======== GIVEN DATA ========

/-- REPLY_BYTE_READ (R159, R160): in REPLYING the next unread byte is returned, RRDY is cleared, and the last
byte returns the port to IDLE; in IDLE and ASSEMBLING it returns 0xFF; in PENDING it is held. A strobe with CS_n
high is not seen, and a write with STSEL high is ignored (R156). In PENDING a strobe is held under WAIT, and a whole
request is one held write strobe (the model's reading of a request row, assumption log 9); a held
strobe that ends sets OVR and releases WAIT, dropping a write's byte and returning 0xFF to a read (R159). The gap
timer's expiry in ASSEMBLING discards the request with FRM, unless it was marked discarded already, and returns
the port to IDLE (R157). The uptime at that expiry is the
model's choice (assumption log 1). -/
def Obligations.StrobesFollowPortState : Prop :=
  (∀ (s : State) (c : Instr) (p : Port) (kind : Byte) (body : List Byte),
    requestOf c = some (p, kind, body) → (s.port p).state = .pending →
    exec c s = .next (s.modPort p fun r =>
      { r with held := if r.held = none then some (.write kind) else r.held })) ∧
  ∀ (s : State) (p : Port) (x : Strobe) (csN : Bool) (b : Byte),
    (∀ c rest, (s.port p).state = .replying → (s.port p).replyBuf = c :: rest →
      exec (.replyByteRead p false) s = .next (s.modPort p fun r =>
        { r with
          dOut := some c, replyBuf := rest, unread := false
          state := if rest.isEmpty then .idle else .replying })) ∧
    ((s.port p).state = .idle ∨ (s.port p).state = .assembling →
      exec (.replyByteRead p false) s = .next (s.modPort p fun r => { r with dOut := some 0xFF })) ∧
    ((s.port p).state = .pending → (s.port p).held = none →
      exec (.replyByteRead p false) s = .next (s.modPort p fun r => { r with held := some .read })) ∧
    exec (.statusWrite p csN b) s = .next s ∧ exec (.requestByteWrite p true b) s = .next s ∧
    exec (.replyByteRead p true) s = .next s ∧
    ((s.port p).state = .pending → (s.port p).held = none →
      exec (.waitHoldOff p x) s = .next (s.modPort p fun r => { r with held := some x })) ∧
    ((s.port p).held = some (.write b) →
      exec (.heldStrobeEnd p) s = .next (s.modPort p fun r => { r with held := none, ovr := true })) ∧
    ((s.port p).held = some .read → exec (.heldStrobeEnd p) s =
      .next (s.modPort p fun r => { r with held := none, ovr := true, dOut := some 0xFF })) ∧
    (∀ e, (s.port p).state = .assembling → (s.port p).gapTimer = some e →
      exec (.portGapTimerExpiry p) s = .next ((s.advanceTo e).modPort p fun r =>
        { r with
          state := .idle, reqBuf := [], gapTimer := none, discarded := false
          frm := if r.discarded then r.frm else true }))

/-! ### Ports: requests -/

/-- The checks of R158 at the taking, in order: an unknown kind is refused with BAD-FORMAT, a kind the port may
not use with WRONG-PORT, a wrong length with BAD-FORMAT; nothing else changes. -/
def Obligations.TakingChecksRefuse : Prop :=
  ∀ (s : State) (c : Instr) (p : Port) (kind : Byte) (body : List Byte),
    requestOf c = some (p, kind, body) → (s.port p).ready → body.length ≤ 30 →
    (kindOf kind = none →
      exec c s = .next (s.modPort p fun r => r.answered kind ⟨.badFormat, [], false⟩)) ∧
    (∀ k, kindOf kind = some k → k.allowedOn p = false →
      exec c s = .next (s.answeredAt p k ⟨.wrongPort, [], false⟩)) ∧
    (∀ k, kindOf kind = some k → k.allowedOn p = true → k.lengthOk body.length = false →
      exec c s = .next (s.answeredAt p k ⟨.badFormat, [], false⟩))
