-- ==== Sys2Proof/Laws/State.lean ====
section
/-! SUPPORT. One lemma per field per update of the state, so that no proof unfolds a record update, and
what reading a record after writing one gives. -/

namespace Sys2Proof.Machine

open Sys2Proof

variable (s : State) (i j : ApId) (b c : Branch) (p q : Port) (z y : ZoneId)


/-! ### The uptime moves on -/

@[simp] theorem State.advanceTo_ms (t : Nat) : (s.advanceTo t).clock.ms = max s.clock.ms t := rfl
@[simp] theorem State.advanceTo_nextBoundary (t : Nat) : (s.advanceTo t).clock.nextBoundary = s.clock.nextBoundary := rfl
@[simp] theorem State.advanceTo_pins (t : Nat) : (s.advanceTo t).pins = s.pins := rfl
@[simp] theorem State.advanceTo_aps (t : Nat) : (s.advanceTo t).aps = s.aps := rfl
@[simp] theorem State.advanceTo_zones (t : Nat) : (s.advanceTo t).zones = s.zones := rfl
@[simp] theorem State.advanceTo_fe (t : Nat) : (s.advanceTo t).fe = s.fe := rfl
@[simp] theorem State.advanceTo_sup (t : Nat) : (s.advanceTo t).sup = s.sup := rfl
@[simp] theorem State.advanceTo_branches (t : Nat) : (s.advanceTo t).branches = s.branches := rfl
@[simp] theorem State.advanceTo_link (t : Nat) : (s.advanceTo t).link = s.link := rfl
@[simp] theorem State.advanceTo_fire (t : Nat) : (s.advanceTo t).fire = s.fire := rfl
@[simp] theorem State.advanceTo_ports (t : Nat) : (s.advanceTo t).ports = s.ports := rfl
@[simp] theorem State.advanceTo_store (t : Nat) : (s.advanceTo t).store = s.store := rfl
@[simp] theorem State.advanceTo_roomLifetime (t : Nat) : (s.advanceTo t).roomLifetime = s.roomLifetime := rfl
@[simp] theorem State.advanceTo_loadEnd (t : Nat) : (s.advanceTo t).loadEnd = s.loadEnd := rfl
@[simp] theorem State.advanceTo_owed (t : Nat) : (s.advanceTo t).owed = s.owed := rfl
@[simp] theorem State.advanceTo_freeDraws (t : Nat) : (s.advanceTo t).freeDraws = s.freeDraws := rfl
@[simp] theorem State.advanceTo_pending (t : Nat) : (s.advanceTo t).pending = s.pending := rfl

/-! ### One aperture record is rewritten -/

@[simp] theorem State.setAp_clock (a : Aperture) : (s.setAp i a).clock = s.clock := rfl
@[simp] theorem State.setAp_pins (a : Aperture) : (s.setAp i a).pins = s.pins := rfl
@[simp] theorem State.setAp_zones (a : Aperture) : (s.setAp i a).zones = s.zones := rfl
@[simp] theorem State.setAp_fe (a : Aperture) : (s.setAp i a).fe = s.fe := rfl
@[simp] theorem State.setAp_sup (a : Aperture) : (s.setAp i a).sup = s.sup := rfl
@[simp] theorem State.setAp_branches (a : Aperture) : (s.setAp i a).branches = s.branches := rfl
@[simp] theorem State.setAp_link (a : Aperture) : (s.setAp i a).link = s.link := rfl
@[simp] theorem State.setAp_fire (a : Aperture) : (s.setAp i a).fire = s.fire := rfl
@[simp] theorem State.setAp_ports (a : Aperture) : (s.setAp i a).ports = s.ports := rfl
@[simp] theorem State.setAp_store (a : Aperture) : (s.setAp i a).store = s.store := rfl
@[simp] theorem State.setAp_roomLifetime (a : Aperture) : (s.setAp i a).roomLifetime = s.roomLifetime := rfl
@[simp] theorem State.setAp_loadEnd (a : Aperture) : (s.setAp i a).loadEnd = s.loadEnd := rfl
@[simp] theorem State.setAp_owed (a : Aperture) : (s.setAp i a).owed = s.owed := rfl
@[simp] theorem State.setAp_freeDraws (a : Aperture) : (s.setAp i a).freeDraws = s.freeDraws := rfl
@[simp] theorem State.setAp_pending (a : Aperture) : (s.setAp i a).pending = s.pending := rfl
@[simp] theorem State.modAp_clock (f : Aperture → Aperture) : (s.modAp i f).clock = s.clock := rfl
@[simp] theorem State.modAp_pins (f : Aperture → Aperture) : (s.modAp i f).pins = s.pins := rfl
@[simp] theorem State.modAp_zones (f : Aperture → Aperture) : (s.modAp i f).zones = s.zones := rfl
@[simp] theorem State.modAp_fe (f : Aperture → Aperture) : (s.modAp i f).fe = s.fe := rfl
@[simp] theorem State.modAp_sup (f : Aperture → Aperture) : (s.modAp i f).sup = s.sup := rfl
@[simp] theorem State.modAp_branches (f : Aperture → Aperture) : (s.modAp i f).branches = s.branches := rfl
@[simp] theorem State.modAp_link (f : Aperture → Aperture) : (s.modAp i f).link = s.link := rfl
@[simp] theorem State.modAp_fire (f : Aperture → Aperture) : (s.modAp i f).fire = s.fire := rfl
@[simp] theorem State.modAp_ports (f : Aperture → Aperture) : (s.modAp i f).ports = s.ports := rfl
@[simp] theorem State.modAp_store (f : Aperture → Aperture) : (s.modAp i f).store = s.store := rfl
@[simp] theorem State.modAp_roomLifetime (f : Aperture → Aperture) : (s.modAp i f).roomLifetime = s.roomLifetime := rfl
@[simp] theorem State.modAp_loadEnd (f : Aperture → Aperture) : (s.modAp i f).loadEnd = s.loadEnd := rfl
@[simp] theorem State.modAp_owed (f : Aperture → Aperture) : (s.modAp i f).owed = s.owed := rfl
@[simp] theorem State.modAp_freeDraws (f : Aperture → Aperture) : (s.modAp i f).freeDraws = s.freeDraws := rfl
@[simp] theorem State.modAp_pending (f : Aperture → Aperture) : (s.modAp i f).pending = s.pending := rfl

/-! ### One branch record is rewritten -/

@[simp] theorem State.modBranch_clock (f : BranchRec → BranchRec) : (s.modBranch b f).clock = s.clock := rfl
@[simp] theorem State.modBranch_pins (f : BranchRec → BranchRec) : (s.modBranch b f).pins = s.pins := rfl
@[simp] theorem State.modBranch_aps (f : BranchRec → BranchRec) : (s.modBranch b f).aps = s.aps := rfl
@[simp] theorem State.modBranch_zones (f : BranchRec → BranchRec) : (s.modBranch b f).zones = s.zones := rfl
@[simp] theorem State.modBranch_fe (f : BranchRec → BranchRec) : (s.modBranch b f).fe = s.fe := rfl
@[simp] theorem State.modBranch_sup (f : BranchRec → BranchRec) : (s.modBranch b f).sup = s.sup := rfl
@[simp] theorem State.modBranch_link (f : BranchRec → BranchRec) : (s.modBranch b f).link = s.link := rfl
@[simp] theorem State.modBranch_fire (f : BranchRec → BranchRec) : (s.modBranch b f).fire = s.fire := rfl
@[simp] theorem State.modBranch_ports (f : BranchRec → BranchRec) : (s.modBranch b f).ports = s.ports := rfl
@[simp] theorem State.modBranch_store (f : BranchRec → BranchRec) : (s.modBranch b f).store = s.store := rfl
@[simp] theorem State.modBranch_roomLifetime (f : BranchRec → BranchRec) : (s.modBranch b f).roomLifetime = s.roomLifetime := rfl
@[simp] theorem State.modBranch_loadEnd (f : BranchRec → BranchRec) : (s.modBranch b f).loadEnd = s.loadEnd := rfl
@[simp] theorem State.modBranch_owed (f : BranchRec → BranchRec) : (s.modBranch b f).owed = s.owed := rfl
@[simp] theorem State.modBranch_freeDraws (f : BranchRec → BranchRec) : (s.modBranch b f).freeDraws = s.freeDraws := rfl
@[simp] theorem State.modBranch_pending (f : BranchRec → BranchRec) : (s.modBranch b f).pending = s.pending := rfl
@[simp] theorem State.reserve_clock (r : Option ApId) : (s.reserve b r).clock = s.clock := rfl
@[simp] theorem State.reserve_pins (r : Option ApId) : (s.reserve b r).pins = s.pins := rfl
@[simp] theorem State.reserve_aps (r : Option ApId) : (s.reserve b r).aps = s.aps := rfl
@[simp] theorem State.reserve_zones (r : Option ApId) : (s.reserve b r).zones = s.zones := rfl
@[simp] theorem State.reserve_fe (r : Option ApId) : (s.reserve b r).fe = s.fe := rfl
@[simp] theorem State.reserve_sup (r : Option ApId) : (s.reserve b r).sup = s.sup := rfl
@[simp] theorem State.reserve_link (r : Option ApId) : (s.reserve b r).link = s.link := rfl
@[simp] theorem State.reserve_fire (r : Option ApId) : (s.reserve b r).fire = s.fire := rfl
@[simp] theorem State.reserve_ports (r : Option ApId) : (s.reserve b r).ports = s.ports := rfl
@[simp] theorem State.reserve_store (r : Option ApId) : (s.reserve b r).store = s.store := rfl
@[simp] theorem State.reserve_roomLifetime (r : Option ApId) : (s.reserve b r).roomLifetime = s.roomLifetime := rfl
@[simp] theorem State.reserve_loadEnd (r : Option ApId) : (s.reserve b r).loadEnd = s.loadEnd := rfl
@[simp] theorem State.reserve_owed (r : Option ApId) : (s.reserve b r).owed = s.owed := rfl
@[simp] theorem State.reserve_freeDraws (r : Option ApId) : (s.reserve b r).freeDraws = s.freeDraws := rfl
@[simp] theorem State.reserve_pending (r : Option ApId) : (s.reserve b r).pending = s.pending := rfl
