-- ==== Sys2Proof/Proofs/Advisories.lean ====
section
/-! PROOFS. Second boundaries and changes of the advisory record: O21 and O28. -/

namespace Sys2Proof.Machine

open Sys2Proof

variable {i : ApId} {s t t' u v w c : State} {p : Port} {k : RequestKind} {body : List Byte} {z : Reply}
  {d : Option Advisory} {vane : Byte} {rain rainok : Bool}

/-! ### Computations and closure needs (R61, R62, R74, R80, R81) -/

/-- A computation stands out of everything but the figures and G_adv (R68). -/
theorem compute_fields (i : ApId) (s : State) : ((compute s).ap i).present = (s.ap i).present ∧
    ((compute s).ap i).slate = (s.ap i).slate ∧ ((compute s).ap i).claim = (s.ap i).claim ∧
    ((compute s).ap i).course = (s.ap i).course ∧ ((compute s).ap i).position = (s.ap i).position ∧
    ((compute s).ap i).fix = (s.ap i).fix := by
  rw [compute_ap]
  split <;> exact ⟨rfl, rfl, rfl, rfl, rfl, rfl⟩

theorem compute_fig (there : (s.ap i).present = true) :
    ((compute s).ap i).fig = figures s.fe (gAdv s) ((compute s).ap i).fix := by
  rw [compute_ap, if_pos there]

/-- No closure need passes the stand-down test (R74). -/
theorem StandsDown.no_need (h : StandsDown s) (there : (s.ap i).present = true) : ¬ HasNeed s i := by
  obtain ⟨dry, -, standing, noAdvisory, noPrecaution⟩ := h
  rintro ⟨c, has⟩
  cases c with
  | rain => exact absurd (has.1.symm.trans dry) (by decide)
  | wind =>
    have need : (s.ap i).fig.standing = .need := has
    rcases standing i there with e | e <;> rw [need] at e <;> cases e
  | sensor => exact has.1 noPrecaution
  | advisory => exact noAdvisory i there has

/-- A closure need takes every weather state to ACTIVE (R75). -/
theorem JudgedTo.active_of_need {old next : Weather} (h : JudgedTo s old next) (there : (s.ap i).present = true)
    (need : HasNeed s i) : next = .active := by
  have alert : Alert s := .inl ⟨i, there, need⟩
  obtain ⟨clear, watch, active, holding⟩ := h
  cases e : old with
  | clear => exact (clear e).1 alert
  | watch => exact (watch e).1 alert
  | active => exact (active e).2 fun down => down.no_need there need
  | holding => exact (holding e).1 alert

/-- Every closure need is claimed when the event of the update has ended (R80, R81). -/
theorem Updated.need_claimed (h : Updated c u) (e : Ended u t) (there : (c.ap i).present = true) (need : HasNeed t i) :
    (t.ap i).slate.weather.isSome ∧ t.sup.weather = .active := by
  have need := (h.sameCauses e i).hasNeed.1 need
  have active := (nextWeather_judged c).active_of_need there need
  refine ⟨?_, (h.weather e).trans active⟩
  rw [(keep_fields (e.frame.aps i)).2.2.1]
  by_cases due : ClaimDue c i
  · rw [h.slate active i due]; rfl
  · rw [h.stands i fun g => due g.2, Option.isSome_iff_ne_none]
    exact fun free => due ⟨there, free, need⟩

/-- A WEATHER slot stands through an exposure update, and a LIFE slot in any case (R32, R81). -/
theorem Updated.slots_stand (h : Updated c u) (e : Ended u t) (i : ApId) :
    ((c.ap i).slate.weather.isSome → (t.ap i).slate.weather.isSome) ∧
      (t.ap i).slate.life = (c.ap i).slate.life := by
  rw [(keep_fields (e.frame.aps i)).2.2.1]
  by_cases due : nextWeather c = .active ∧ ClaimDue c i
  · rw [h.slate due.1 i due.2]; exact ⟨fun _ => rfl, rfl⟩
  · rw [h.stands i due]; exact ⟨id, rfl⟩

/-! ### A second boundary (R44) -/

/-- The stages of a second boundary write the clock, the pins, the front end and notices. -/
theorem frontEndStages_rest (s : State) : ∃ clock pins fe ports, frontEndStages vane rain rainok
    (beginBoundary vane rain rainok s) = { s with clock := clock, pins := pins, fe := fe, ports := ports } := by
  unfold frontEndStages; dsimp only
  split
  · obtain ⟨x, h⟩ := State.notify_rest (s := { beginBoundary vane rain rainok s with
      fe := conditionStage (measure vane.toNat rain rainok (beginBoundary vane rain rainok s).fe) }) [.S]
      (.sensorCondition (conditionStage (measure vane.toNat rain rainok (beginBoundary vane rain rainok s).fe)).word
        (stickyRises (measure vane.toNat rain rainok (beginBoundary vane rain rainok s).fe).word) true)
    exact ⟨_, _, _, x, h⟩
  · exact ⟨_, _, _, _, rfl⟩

========

#### WHAT IS BEING ASKED
The range runs from the line above containing "a).store = s.store := rfl" to the line containing "a).freeDraws = s.freeDraws := rfl", inclusive. Restate those lines word for word and no others.

#### REPLY TO THE EXERCISE
@[simp] theorem State.setAp_store (a : Aperture) : (s.setAp i a).store = s.store := rfl
@[simp] theorem State.setAp_roomLifetime (a : Aperture) : (s.setAp i a).roomLifetime = s.roomLifetime := rfl
@[simp] theorem State.setAp_loadEnd (a : Aperture) : (s.setAp i a).loadEnd = s.loadEnd := rfl
@[simp] theorem State.setAp_owed (a : Aperture) : (s.setAp i a).owed = s.owed := rfl
@[simp] theorem State.setAp_freeDraws (a : Aperture) : (s.setAp i a).freeDraws = s.freeDraws := rfl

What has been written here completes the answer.